> _GIVEN RECORDS_:
++++++++

-- ==== Sys2Proof/Laws/State.lean ====
section
/-! SUPPORT. What each field reads after each update of the state. -/

namespace Sys2Proof.Machine

/-! ### setCtrl -/

@[simp] theorem State.setCtrl_ctrl (s : State) (x : Controller) : (s.setCtrl x).ctrl = x := rfl
@[simp] theorem State.setCtrl_clock (s : State) (x : Controller) : (s.setCtrl x).clock = s.clock := rfl
@[simp] theorem State.setCtrl_table (s : State) (x : Controller) : (s.setCtrl x).table = s.table := rfl
@[simp] theorem State.setCtrl_pledge (s : State) (x : Controller) : (s.setCtrl x).pledge = s.pledge := rfl
@[simp] theorem State.setCtrl_line (s : State) (x : Controller) : (s.setCtrl x).line = s.line := rfl
@[simp] theorem State.setCtrl_view (s : State) (x : Controller) : (s.setCtrl x).view = s.view := rfl
@[simp] theorem State.setCtrl_entryTakesDue (s : State) (x : Controller) : (s.setCtrl x).entryTakesDue = s.entryTakesDue := rfl
@[simp] theorem State.setCtrl_freq (s : State) (x : Controller) : (s.setCtrl x).freq = s.freq := rfl
@[simp] theorem State.setCtrl_act (s : State) (x : Controller) : (s.setCtrl x).act = s.act := rfl
@[simp] theorem State.setCtrl_mon (s : State) (x : Controller) : (s.setCtrl x).mon = s.mon := rfl
@[simp] theorem State.setCtrl_host (s : State) (x : Controller) : (s.setCtrl x).host = s.host := rfl
@[simp] theorem State.setCtrl_ties (s : State) (x : Controller) : (s.setCtrl x).ties = s.ties := rfl
@[simp] theorem State.setCtrl_pending (s : State) (x : Controller) : (s.setCtrl x).pending = s.pending := rfl

/-! ### setClock -/

@[simp] theorem State.setClock_ctrl (s : State) (x : IntervalClock) : (s.setClock x).ctrl = s.ctrl := rfl
@[simp] theorem State.setClock_clock (s : State) (x : IntervalClock) : (s.setClock x).clock = x := rfl
@[simp] theorem State.setClock_table (s : State) (x : IntervalClock) : (s.setClock x).table = s.table := rfl
@[simp] theorem State.setClock_pledge (s : State) (x : IntervalClock) : (s.setClock x).pledge = s.pledge := rfl
@[simp] theorem State.setClock_line (s : State) (x : IntervalClock) : (s.setClock x).line = s.line := rfl
@[simp] theorem State.setClock_view (s : State) (x : IntervalClock) : (s.setClock x).view = s.view := rfl
@[simp] theorem State.setClock_entryTakesDue (s : State) (x : IntervalClock) : (s.setClock x).entryTakesDue = s.entryTakesDue := rfl
@[simp] theorem State.setClock_freq (s : State) (x : IntervalClock) : (s.setClock x).freq = s.freq := rfl
@[simp] theorem State.setClock_act (s : State) (x : IntervalClock) : (s.setClock x).act = s.act := rfl
@[simp] theorem State.setClock_mon (s : State) (x : IntervalClock) : (s.setClock x).mon = s.mon := rfl
@[simp] theorem State.setClock_host (s : State) (x : IntervalClock) : (s.setClock x).host = s.host := rfl
@[simp] theorem State.setClock_ties (s : State) (x : IntervalClock) : (s.setClock x).ties = s.ties := rfl
@[simp] theorem State.setClock_pending (s : State) (x : IntervalClock) : (s.setClock x).pending = s.pending := rfl

/-! ### setTable -/

@[simp] theorem State.setTable_ctrl (s : State) (x : List CRecord) : (s.setTable x).ctrl = s.ctrl := rfl
@[simp] theorem State.setTable_clock (s : State) (x : List CRecord) : (s.setTable x).clock = s.clock := rfl
@[simp] theorem State.setTable_table (s : State) (x : List CRecord) : (s.setTable x).table = x := rfl
@[simp] theorem State.setTable_pledge (s : State) (x : List CRecord) : (s.setTable x).pledge = s.pledge := rfl
@[simp] theorem State.setTable_line (s : State) (x : List CRecord) : (s.setTable x).line = s.line := rfl
@[simp] theorem State.setTable_view (s : State) (x : List CRecord) : (s.setTable x).view = s.view := rfl
@[simp] theorem State.setTable_entryTakesDue (s : State) (x : List CRecord) : (s.setTable x).entryTakesDue = s.entryTakesDue := rfl
@[simp] theorem State.setTable_freq (s : State) (x : List CRecord) : (s.setTable x).freq = s.freq := rfl
@[simp] theorem State.setTable_act (s : State) (x : List CRecord) : (s.setTable x).act = s.act := rfl
@[simp] theorem State.setTable_mon (s : State) (x : List CRecord) : (s.setTable x).mon = s.mon := rfl
@[simp] theorem State.setTable_host (s : State) (x : List CRecord) : (s.setTable x).host = s.host := rfl
@[simp] theorem State.setTable_ties (s : State) (x : List CRecord) : (s.setTable x).ties = s.ties := rfl
@[simp] theorem State.setTable_pending (s : State) (x : List CRecord) : (s.setTable x).pending = s.pending := rfl
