theorem recordFields_lowerCap {r : CRecord} (fresh : Nat) (h : RecordFields r) (hcommitted : r.state ≠ .opened) :
    RecordFields (r.lowerCap fresh) := by
  obtain ⟨hlive, hfrozen, hband, -, haward, hawarded, hrun⟩ := h
  unfold CRecord.lowerCap
  dsimp only
  split
  · exact ⟨hlive, hfrozen, hband, by simp [hcommitted], haward, hawarded, by simpa [CRecord.withTake] using hrun⟩
  · exact ⟨hlive, hfrozen, hband, by simp [hcommitted], haward, hawarded, hrun⟩

/-! ### The single write -/

/-- The fresh pledge a write takes for a record: 0 outside ACTIVE (R50). -/
def writtenFresh (s : State) (c : Computation) (r : CRecord) : Nat :=
  if isActive s then
    freshPledge s.ctrl.config s.pledge c (slotOf (tableFirst s) r.interval) r.dir
      (c.openRecs.any fun kd => kd.1 == r.interval && kd.2 == r.dir)
  else 0

/-- The band a write freezes a record at. -/
def snapshotBand (c : Computation) : Direction → Nat
  | .raise => c.raiseBand
  | .lower => c.lowerBand

/-- An OPEN record at the gate of a boundary computation is frozen. -/
theorem writtenRecord_frozen {s : State} {c : Computation} {r : CRecord} (hopen : r.state = .opened)
    (hgate : c.boundary = true ∧ 1 ≤ slotOf (tableFirst s) r.interval ∧ slotOf (tableFirst s) r.interval ≤ s.ctrl.config.gateLead) :
    writtenRecord s c r = r.freeze .closed (writtenFresh s c r) (snapshotBand c r.dir) := by
  unfold writtenRecord
  dsimp only
  rw [if_pos hopen, if_pos hgate]
  rfl

/-- Another OPEN record takes the fresh pledge as its live pledge. -/
theorem writtenRecord_live {s : State} {c : Computation} {r : CRecord} (hopen : r.state = .opened)
    (hgate : ¬ (c.boundary = true ∧ 1 ≤ slotOf (tableFirst s) r.interval ∧
      slotOf (tableFirst s) r.interval ≤ s.ctrl.config.gateLead)) :
    writtenRecord s c r = { r with live := some (writtenFresh s c r) } := by
  unfold writtenRecord
  dsimp only
  rw [if_pos hopen, if_neg hgate]
  rfl

/-- Of a committed record the write lowers the cap. -/
theorem writtenRecord_committed {s : State} {c : Computation} {r : CRecord} (hcommitted : r.state ≠ .opened) :
    writtenRecord s c r = r.lowerCap (writtenFresh s c r) := by
  unfold writtenRecord
  dsimp only
  rw [if_neg hcommitted]
  rfl

/-- What the write makes of a record, by the three cases. -/
theorem writtenRecord_preserves {s : State} {c : Computation} {r : CRecord} {L : CRecord → Prop}
    (hfrozen : r.state = .opened → L (r.freeze .closed (writtenFresh s c r) (snapshotBand c r.dir)))
    (hlive : r.state = .opened → L { r with live := some (writtenFresh s c r) })
    (hcommitted : r.state ≠ .opened → L (r.lowerCap (writtenFresh s c r))) : L (writtenRecord s c r) := by
  by_cases hopen : r.state = .opened
  · by_cases hgate : c.boundary = true ∧ 1 ≤ slotOf (tableFirst s) r.interval ∧
        slotOf (tableFirst s) r.interval ≤ s.ctrl.config.gateLead
    · exact writtenRecord_frozen hopen hgate ▸ hfrozen hopen
    · exact writtenRecord_live hopen hgate ▸ hlive hopen
  · exact writtenRecord_committed hopen ▸ hcommitted hopen

theorem recordFields_written {s : State} {c : Computation} {r : CRecord} (h : RecordFields r) : RecordFields (writtenRecord s c r) :=
  writtenRecord_preserves (fun hopen => recordFields_freeze _ _ h hopen) (fun hopen => recordFields_live _ h hopen)
    (fun hcommitted => recordFields_lowerCap _ h hcommitted)

theorem recordFields_toRunning {r : CRecord} (h : RecordFields r) (hcommitted : r.state ≠ .opened) : RecordFields r.toRunning := by
  obtain ⟨hlive, hfrozen, hband, hcap, haward, hawarded, hrun⟩ := h
  simp_all [RecordFields, CRecord.toRunning]

theorem recordFields_openRecord (k : Word) (d : Direction) : RecordFields (openRecord k d) := by
  simp [RecordFields, openRecord]

theorem recordFields_rebuiltRecord (c : StationConfig) (p : PledgeEngine) (first : Word) (j : Nat) (d : Direction) :
    RecordFields (rebuiltRecord c p first j d) := by
  unfold rebuiltRecord
  split
  · by_cases hj : j = 0 <;> simp [RecordFields, zeroRecord, openRecord, hj]
  · exact recordFields_openRecord _ d

/-! ### Tables by their records -/

theorem mem_rebuiltTable {c : StationConfig} {p : PledgeEngine} {first : Word} {r : CRecord} (h : r ∈ rebuiltTable c p first) :
    ∃ j d, j < 8 ∧ r = rebuiltRecord c p first j d := by
  simp only [rebuiltTable, List.mem_flatMap, List.mem_range, List.mem_cons, List.not_mem_nil, or_false] at h
  obtain ⟨j, hj, hr⟩ := h
  rcases hr with rfl | rfl
  · exact ⟨j, .raise, hj, rfl⟩
  · exact ⟨j, .lower, hj, rfl⟩

/-- The records a boundary leaves: those of the interval begun, RUNNING; those of later ones; and the two of slot 7. -/
theorem mem_slideTable {c : Word} {table : List CRecord} {x : CRecord} (h : x ∈ slideTable c table) :
    (∃ r ∈ table, r.interval ≠ c - 1 ∧ r.interval = c ∧ x = r.toRunning) ∨
    (x ∈ table ∧ x.interval ≠ c - 1 ∧ x.interval ≠ c) ∨ ∃ d, x = openRecord (atSlot c 7) d := by
  rcases List.mem_append.mp h with hold | hnew
  · obtain ⟨r, hr, rfl⟩ := List.mem_map.mp hold
    obtain ⟨hmem, hother⟩ := List.mem_filter.mp hr
    have hne : r.interval ≠ c - 1 := by simpa using hother
    split
    next hc => exact .inl ⟨r, hmem, hne, hc, rfl⟩
    next hc => exact .inr (.inl ⟨hmem, hne, hc⟩)
  · rcases List.mem_cons.mp hnew with rfl | hnew
    · exact .inr (.inr ⟨.raise, rfl⟩)
    · exact .inr (.inr ⟨.lower, List.mem_singleton.mp hnew⟩)

/-- What a boundary keeps of each record: shown for a record that becomes RUNNING, committed before; for one that stands; and
for the fresh ones. -/
theorem forall_slideTable {L : CRecord → Prop} {c : Word} {table : List CRecord} (htable : ∀ r ∈ table, L r)
    (hcommitted : ∀ r ∈ table, r.interval = c → r.state ≠ .opened)
    (hrunning : ∀ r, L r → r.state ≠ .opened → L r.toRunning) (hopen : ∀ d, L (openRecord (atSlot c 7) d)) :
    ∀ x ∈ slideTable c table, L x := by
  intro x hx
  rcases mem_slideTable hx with ⟨r, hr, -, hc, rfl⟩ | ⟨hmem, -, -⟩ | ⟨d, rfl⟩
  · exact hrunning r (htable r hr) (hcommitted r hr hc)
  · exact htable x hmem
  · exact hopen d

/-! ### Slots -/

/-- With the next interval begun, a later interval stands one slot lower. -/
theorem slotOf_next {c k : Word} (h : k ≠ c - 1) : slotOf c k + 1 = slotOf (c - 1) k := by
  unfold slotOf
  bv_omega

theorem slotOf_eq_zero_iff (c k : Word) : slotOf c k = 0 ↔ k = c := by
  unfold slotOf
  bv_omega

/-- The horizon that begins one interval later. -/
theorem horizonPairs_next (c : Word) : (horizonPairs (c - 1)).filter (fun kd => kd.1 != c - 1) ++
    [(atSlot c 7, .raise), (atSlot c 7, .lower)] = horizonPairs c := by
  have hzero : atSlot (c - 1) 0 = c - 1 := by simp [atSlot]
  have hnext (j : Nat) : atSlot (c - 1) (j + 1) = atSlot c j := by
    unfold atSlot
    rw [BitVec.ofNat_add]
    bv_omega
  have hkept (j : Nat) (hj : j < 7) : (atSlot c j != c - 1) = true := by
    have hslot := slotOf_atSlot (c - 1) (j + 1) (by omega)
    rw [hnext] at hslot
    refine bne_iff_ne.mpr fun heq => ?_
    rw [heq, (slotOf_eq_zero_iff _ _).mpr rfl] at hslot
    omega
  have hsplit : horizonPairs (c - 1) = [(c - 1, .raise), (c - 1, .lower)] ++
      (List.range 7).flatMap fun j => [(atSlot c j, .raise), (atSlot c j, .lower)] := by
    unfold horizonPairs
    rw [List.range_succ_eq_map, List.flatMap_cons, List.flatMap_map, hzero]
    simp only [hnext]
  have hlater : ((List.range 7).flatMap fun j => [(atSlot c j, Direction.raise), (atSlot c j, .lower)]).filter
      (fun kd => kd.1 != c - 1) = (List.range 7).flatMap fun j => [(atSlot c j, .raise), (atSlot c j, .lower)] := by
    refine List.filter_eq_self.mpr fun kd hkd => ?_
    simp only [List.mem_flatMap, List.mem_range, List.mem_cons, List.not_mem_nil, or_false] at hkd
    obtain ⟨j, hj, rfl | rfl⟩ := hkd
    · exact hkept j hj
    · exact hkept j hj
  rw [hsplit, List.filter_append, hlater]
  unfold horizonPairs
  rw [List.range_succ (n := 7), List.flatMap_append]
  simp

/-! ### The slots of the states -/

/-- The slot of a record in its state, against the first interval and the gate; `Awaiting` stands for a boundary computation
in flight (Table 2-7). -/
def GateAt (first : Word) (gate : Nat) (Awaiting : Prop) (r : CRecord) : Prop :=
  (r.state = .running ↔ slotOf first r.interval = 0) ∧ (r.state = .closed → slotOf first r.interval ≤ gate) ∧
  (r.state = .opened → gate < slotOf first r.interval ∨ (gate = slotOf first r.interval ∧ Awaiting))

theorem gateLaw_iff (s : State) : GateLaw s ↔
    ∀ r ∈ s.table, GateAt (tableFirst s) s.ctrl.config.gateLead (s.pledge.comp.any (·.boundary) = true) r := Iff.rfl

variable {first : Word} {gate : Nat} {Awaiting : Prop}

theorem gateAt_move {Keyed : Prop} {r x : CRecord} (h : GateAt first gate Awaiting r) (hmove : RecordMove Allocating Keyed r x) :
    GateAt first gate Awaiting x := by
  obtain ⟨hrunning, hclosed, hopen⟩ := h
  obtain ⟨hinterval, -⟩ := hmove.key
  unfold GateAt
  rw [hinterval]
  rcases hmove.state with hstate | ⟨hbefore, hstate⟩
  · rw [hstate]
    exact ⟨hrunning, hclosed, hopen⟩
  · have hnot : ¬ slotOf first r.interval = 0 := fun hzero => by
      have hrun := hrunning.mpr hzero
      rcases hbefore with hbefore | hbefore <;> simp [hbefore] at hrun
    simp [hstate, hnot]

theorem gateAt_mono {Awaiting' : Prop} {r : CRecord} (himp : Awaiting → Awaiting') (h : GateAt first gate Awaiting r) :
    GateAt first gate Awaiting' r :=
  ⟨h.1, h.2.1, fun hopen => (h.2.2 hopen).imp_right fun heq => ⟨heq.1, himp heq.2⟩⟩

theorem lowerCap_state (r : CRecord) (fresh : Nat) : (r.lowerCap fresh).state = r.state := by
  unfold CRecord.lowerCap
  dsimp only
  split <;> rfl

/-- The write leaves OPEN only what lies above the gate. -/
theorem gateAt_written {s : State} {c : Computation} {r : CRecord} (hbusy : s.pledge.comp = some c)
    (h : GateAt (tableFirst s) s.ctrl.config.gateLead (s.pledge.comp.any (·.boundary) = true) r) (hgate : 1 ≤ s.ctrl.config.gateLead) :
    GateAt (tableFirst s) s.ctrl.config.gateLead False (writtenRecord s c r) := by
  obtain ⟨hrunning, hclosed, hopen⟩ := h
  rw [hbusy, Option.any_some] at hopen
  by_cases hstate : r.state = .opened
  · by_cases hfreeze : c.boundary = true ∧ 1 ≤ slotOf (tableFirst s) r.interval ∧
        slotOf (tableFirst s) r.interval ≤ s.ctrl.config.gateLead
    · rw [writtenRecord_frozen hstate hfreeze]
      refine ⟨?_, fun _ => hfreeze.2.2, fun hopen => by cases hopen⟩
      have hslot : ¬ slotOf (tableFirst s) r.interval = 0 := by omega
      simp [CRecord.freeze, hslot]
    · rw [writtenRecord_live hstate hfreeze]
      refine ⟨hrunning, hclosed, fun _ => .inl ?_⟩
      dsimp only
      rcases hopen hstate with habove | ⟨hat, hboundary⟩
      · exact habove
      · exact absurd ⟨hboundary, by omega, by omega⟩ hfreeze
  · rw [writtenRecord_committed hstate]
    have hinterval : (r.lowerCap (writtenFresh s c r)).interval = r.interval := by simp
    refine ⟨by rw [lowerCap_state, hinterval]; exact hrunning, ?_, ?_⟩
    · rw [lowerCap_state, hinterval]
      exact hclosed
    · rw [lowerCap_state]
      exact fun hopen => absurd hopen hstate

/-- At a boundary every record moves one slot down; what lay above the gate lies at it at most. -/
theorem gateAt_slide {c : Word} {table : List CRecord} (hgate : gate < 7) (htable : ∀ r ∈ table, GateAt (c - 1) gate False r) :
    ∀ x ∈ slideTable c table, GateAt c gate True x := by
  intro x hx
  rcases mem_slideTable hx with ⟨r, hr, -, rfl, rfl⟩ | ⟨hmem, hne, hlater⟩ | ⟨d, rfl⟩
  · have hslot : slotOf r.interval r.interval = 0 := (slotOf_eq_zero_iff _ _).mpr rfl
    simp [GateAt, CRecord.toRunning, hslot]
  · obtain ⟨hrunning, hclosed, hopen⟩ := htable x hmem
    have hslot := slotOf_next hne
    have hnonzero : slotOf c x.interval ≠ 0 := fun hzero => hlater ((slotOf_eq_zero_iff _ _).mp hzero)
    refine ⟨?_, fun hstate => ?_, fun hstate => ?_⟩
    · rw [hrunning]
      exact ⟨fun hzero => by omega, fun hzero => absurd hzero hnonzero⟩
    · have := hclosed hstate
      omega
    · rcases hopen hstate with habove | ⟨-, hfalse⟩
      · rcases Nat.lt_or_ge gate (slotOf c x.interval) with hlt | hge
        · exact .inl hlt
        · exact .inr ⟨by omega, trivial⟩
      · exact hfalse.elim
  · have hslot : slotOf c (atSlot c 7) = 7 := slotOf_atSlot c 7 (by decide)
    simp [GateAt, openRecord, hslot, hgate]

theorem gateAt_rebuiltRecord (c : StationConfig) (p : PledgeEngine) (first : Word) {j : Nat} (hj : j < 8) (d : Direction) :
    GateAt first c.gateLead False (rebuiltRecord c p first j d) := by
  have hslot : slotOf first (atSlot first j) = j := slotOf_atSlot first j (by omega)
  unfold rebuiltRecord
  split
  next hlow => by_cases hzero : j = 0 <;> simp [GateAt, zeroRecord, openRecord, hslot, hzero, hlow]
  next hhigh =>
    have hnonzero : j ≠ 0 := by omega
    simpa [GateAt, openRecord, hslot, hnonzero] using hhigh

/-! ### The laws of the table together -/

/-- Keys in a joined state, none else. -/
theorem recordKeys_nodup {s : State} (h : HorizonLaw s) : (recordKeys s.table).Nodup := by
  unfold HorizonLaw at h
  split_ifs at h
  · simp [h.1, recordKeys]
  · exact h ▸ horizonPairs_nodup _

theorem horizonLaw_of_joined {s : State} (hjoined : s.ctrl.station ≠ .unjoined) :
    HorizonLaw s ↔ recordKeys s.table = horizonPairs (tableFirst s) := by
  simp [HorizonLaw, hjoined]

theorem horizonLaw_of_unjoined {s : State} (hunjoined : s.ctrl.station = .unjoined) :
    HorizonLaw s ↔ s.table = [] ∧ s.pledge.boundaryPending = false := by
  simp [HorizonLaw, hunjoined]

theorem tableFirst_of_anchored {s t : State} (h : Anchored s t) : tableFirst t = tableFirst s := by
  simp [tableFirst, h.held, h.current]

theorem tableFirst_free {s : State} (h : s.pledge.boundaryPending = false) : tableFirst s = s.clock.current := by
  simp [tableFirst, h]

++++++++

> _DIRECTIONS FOR THIS TASK_: Please find every line in the records above that holds the word "hfreeze" and copy it.

> _SOLVED EXERCISE_:
  · by_cases hfreeze : c.boundary = true ∧ 1 ≤ slotOf (tableFirst s) r.interval ∧
    · rw [writtenRecord_frozen hstate hfreeze]
      refine ⟨?_, fun _ => hfreeze.2.2, fun hopen => by cases hopen⟩
    · rw [writtenRecord_live hstate hfreeze]
      · exact absurd ⟨hboundary, by omega, by omega⟩ hfreeze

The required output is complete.